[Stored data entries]
● ● ● ● ●

/-- One access on its way, with the instruction it comes from. -/
structure Flight where
  id : Nat
  warp : Nat
  wg : Nat
  lane : Nat
  set : Mask
  /-- the lanes it is an access of: one lane, or the issue set of an instruction that executes once per issue (R285) -/
  who : Mask := 0
  /-- what the lanes' accesses of one instruction share -/
  group : Nat := 0
  kind : FlightKind
  /-- lanes with an open lookahead window on it and the instructions left in it (R57) -/
  windows : List (Nat × Nat) := []
  pc : Nat := 0
  word : Word := 0
  pfx : Word := 0
  ea : DWord := 0
  acq : Bool := false
  rel : Bool := false
  scope : Nat := 5
  page : OrdKind := .consistent
  /-- R293: its place in the order of its core's stores, once the store is performed at its core -/
  coreAt : Option Nat := none
  /-- all bytes of a store of several parts, whose marks go with the last of them (R459) -/
  whole : List Place := []
  /-- a write of CPACK or CUNPK: the bytes of its tile, and the mode byte, that its launch may write (R386) -/
  image : List Place := []
  /-- counts in the warp's count of unacknowledged stores (R235) -/
  counted : Bool := false
  /-- the lane's values are dropped when they return (R153, R417) -/
  dropped : Bool := false
  /-- lanes of other issue sets of the warp that have acquired at warp scope after it: their releases cover it too (R295, R300) -/
  heirs : Mask := 0
  /-- a release at warp scope that covers it has been performed (R296) -/
  vouched : Bool := false
  /-- a write performed at a stage ahead of what a release at gang or die scope covers, or such a fence that is half done: that scope;
  else 0 (R296, R298) -/
  soft : Nat := 0
  deriving DecidableEq, Repr

/-! ## Workgroups, gangs, cores -/

/-- R236: states of ring slots. -/
inductive SlotState | free | producing | filled | consuming
  deriving DecidableEq, Repr

/-- The slot states of one ring and the slots marked released or committed out of order (R237, R238). -/
structure Ring where
  slots : AMap SlotState := []
  marked : List Nat := []
  deriving DecidableEq, Repr

/-- R311: phase, counters and the members that have arrived. -/
structure Barrier where
  phase : Word := 0
  count0 : Word := 0
  count1 : Word := 0
  /-- members arrived in the current phase -/
  arrived : List Nat := []
  /-- the bound group and its members (gang and tree barriers) -/
  group : Nat := 0
  members : List Nat := []
  bound : Bool := false
  launch : Nat := 0
  /-- completed phases whose release has not reached the waiters (R313) -/
  releasing : List Word := []
  /-- R314: peers' arrival messages held, and the last phase whose message this device sent -/
  peers : List (Nat × Word) := []
  sent : Option Word := none
  deriving DecidableEq, Repr

/-- R202, R205, R267: a K-step that is under way: the slot of each ring and its address, whether its release is void, and the
window with its marks as they stood when the slots were taken. -/
structure Panels where
  slotA : Nat
  slotB : Nat
  addrA : Nat
  addrB : Nat
  voidA : Bool := false
  voidB : Bool := false
  sp : List Host.Cell
  marks : List Nat
  deriving DecidableEq, Repr

/-- A tile operation (R201 to R204, R424). -/
structure TileOp where
  inFlight : Bool := false
  /-- a number of its own, by which the instructions that wait for it name it (R204) -/
  serial : Nat := 0
  /-- the number and the ring of a stopped operation of the tag that was not reported before the next one started (R267) -/
  unreported : Option (Nat × Nat) := none
  next : Nat := 0
  desc : List Word := []
  /-- the ring of a stopped operation still to be reported; one in flight stops after its K-step (R267) -/
  stopped : Option Nat := none
  panels : Option Panels := none
  /-- the warp and the lanes of E of its TMMA, the record of its arithmetic trap, and whether a product raised IV -/
  warp : Nat := 0
  lanes : Mask := 0
  report : TrapRec := { kind := 3 }
  iv : Bool := false
  deriving DecidableEq, Repr
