/-! ## What a read returns (R293, R300) -/

/-- The store of a workgroup at its core that holds a byte: the latest at the core. -/
def State.coreByte? (s : State) (wg : Nat) (p : Place) : Option (Byte × Bool) :=
  let hit := s.flights.foldl (fun (a : Option (Nat × Byte × Bool)) g =>
    if g.wg == wg && g.atCore then
      match g.kind, g.coreAt with
      | .store ps bad, some n => match ps.flatten.find? fun b => b.1 == p with
        | some b => match a with
          | some x => if x.1 < n then some (n, b.2, bad.any (sameGranule p)) else a
          | none => some (n, b.2, bad.any (sameGranule p))
        | none => a
      | _, _ => a
    else a) none
  hit.map Prod.snd
/-- R293: a byte as a workgroup sees it where no store of its own stands at the core: an older value that its L1 or its port still
gives, or the byte at its home. -/
def State.oldByte (s : State) (wg : Nat) (p : Place) : Byte × Bool :=
  match (p.loc? wg).bind (mapGet? (s.wg wg).stale) with
  | some b => (b, false)
  | none => (s.placeByte p, s.placePoisoned p)
/-- R293: what a plain read of a byte by a workgroup returns, and whether it arrives poisoned. -/
def State.viewByte (s : State) (wg : Nat) (p : Place) : Byte × Bool :=
  match p with
  | .sp .. => s.oldByte wg p
  | .gone => (0, true)
  | .mem .. =>
    match s.coreByte? wg p with
    | some (b, m) => if m || s.placePoisoned p then (0, true) else (b, false)
    | none => s.oldByte wg p
def State.view (s : State) (wg : Nat) (ps : List Place) : List Byte × Bool :=
  let r := ps.map (s.viewByte wg)
  (r.map Prod.fst, r.any Prod.snd)
/-- R290, R293, R303: an older value that reads after an acquire at a scope may still return: of global memory up to the workgroup, and
of unordered pages, which only `FENCE.AR` and `FENCE.SC` order (`all`). -/
def State.outlives (s : State) (scope : Nat) (all : Bool) (loc : Nat) : Bool :=
  decide (loc < 2 ^ 80) && (!wideScope scope || (!all && s.viaKind (loc / 4096) == .unordered))
/-- R293: an acquire by an issue set of a workgroup. -/
def State.refresh (s : State) (wg scope : Nat) (all : Bool := false) : State :=
  if (s.wg wg).stale.isEmpty then s
  else s.modWg wg fun g => { g with stale := g.stale.filter fun e => s.outlives scope all e.1 }
/-- The value of a location is kept as an older one, unless an older one is kept already. -/
def keepFirst (m : AMap Byte) (c : Nat × Byte) : AMap Byte := if (mapGet? m c.1).isSome then m else mapSet m c.1 c.2
/-- R293, R300: bytes are about to be written at their homes on behalf of a workgroup (0 for an agent outside all of them). The
L1 of each other workgroup keeps the line as it was, or drops it; it holds no line of a strong page (R289). -/
def State.keepStale (s : State) (wg : Nat) (ps : List Place) : State :=
  let ls := ps.filterMap fun p => match p with
    | .mem pa via => if s.viaKind via = .strong then none else some (via * 4096 + pa % 4096, pa)
    | _ => none
  let others := (s.wgs.filter fun e => e.1 != wg && e.2.resident && !e.2.ended).map Prod.fst
  if ls.isEmpty || others.isEmpty then s
  else
    let r := s.choose (2 ^ others.length)
    let s := r.2
    let old := ls.filterMap fun a => if s.paPoisoned a.2 then none else some (a.1, s.physRead a.2)
    others.zipIdx.foldl (fun s e => s.modWg e.1 fun g =>
      { g with stale := if bitAt r.1 e.2 then old.foldl keepFirst g.stale
          else if g.stale.isEmpty then g.stale else g.stale.filter fun c => !ls.any fun a => a.1 / 128 == c.1 / 128 }) s
/-- R303: the port of a window may give the bytes as they were before a put to reads that no acquire orders after it. -/
def State.keepPad (s : State) (wg : Nat) (offs : List Nat) : State :=
  let r := s.choose 2
  if r.1 = 0 then r.2
  else
    let g := r.2.wg wg
    let old := offs.filterMap fun o => if g.spPoison.contains (o / 32) then none else some (2 ^ 80 + o, g.spByte o)
    r.2.setWg wg { g with stale := old.foldl keepFirst g.stale }
/-- A workgroup's own write: it reads no older value of these bytes any more. -/
def State.ownWrite (s : State) (wg : Nat) (ps : List Place) : State :=
  if (s.wg wg).stale.isEmpty then s
  else s.modWg wg fun g => { g with stale := (ps.filterMap (Place.loc? wg)).foldl mapErase g.stale }
/-- A write at the homes, on behalf of a workgroup and in an address space. -/
def State.writeHome (s : State) (wg asid : Nat) (cells : List (Place × Byte)) (marked : Bool) : State :=
  let ps := cells.map Prod.fst
  ((s.keepStale wg ps).ownWrite wg ps).putBytes asid cells marked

● ● ● ● ●

**EXERCISE PROMPT**. Start with the line above that contains "slotB : Nat" and stop after the line that contains "lanes : Mask := 0". Output those lines exactly, and only those.

**RESPONSE TO THE TASK**.
  slotB : Nat
  addrA : Nat
  addrB : Nat
  voidA : Bool := false
  voidB : Bool := false
  sp : List Host.Cell
  marks : List Nat
  deriving DecidableEq, Repr

/-- A tile operation (R201 to R204, R424). -/
structure TileOp where
  inFlight : Bool := false
  /-- a number of its own, by which the instructions that wait for it name it (R204) -/
  serial : Nat := 0
  /-- the number and the ring of a stopped operation of the tag that was not reported before the next one started (R267) -/
  unreported : Option (Nat × Nat) := none
  next : Nat := 0
  desc : List Word := []
  /-- the ring of a stopped operation still to be reported; one in flight stops after its K-step (R267) -/
  stopped : Option Nat := none
  panels : Option Panels := none
  /-- the warp and the lanes of E of its TMMA, the record of its arithmetic trap, and whether a product raised IV -/
  warp : Nat := 0
  lanes : Mask := 0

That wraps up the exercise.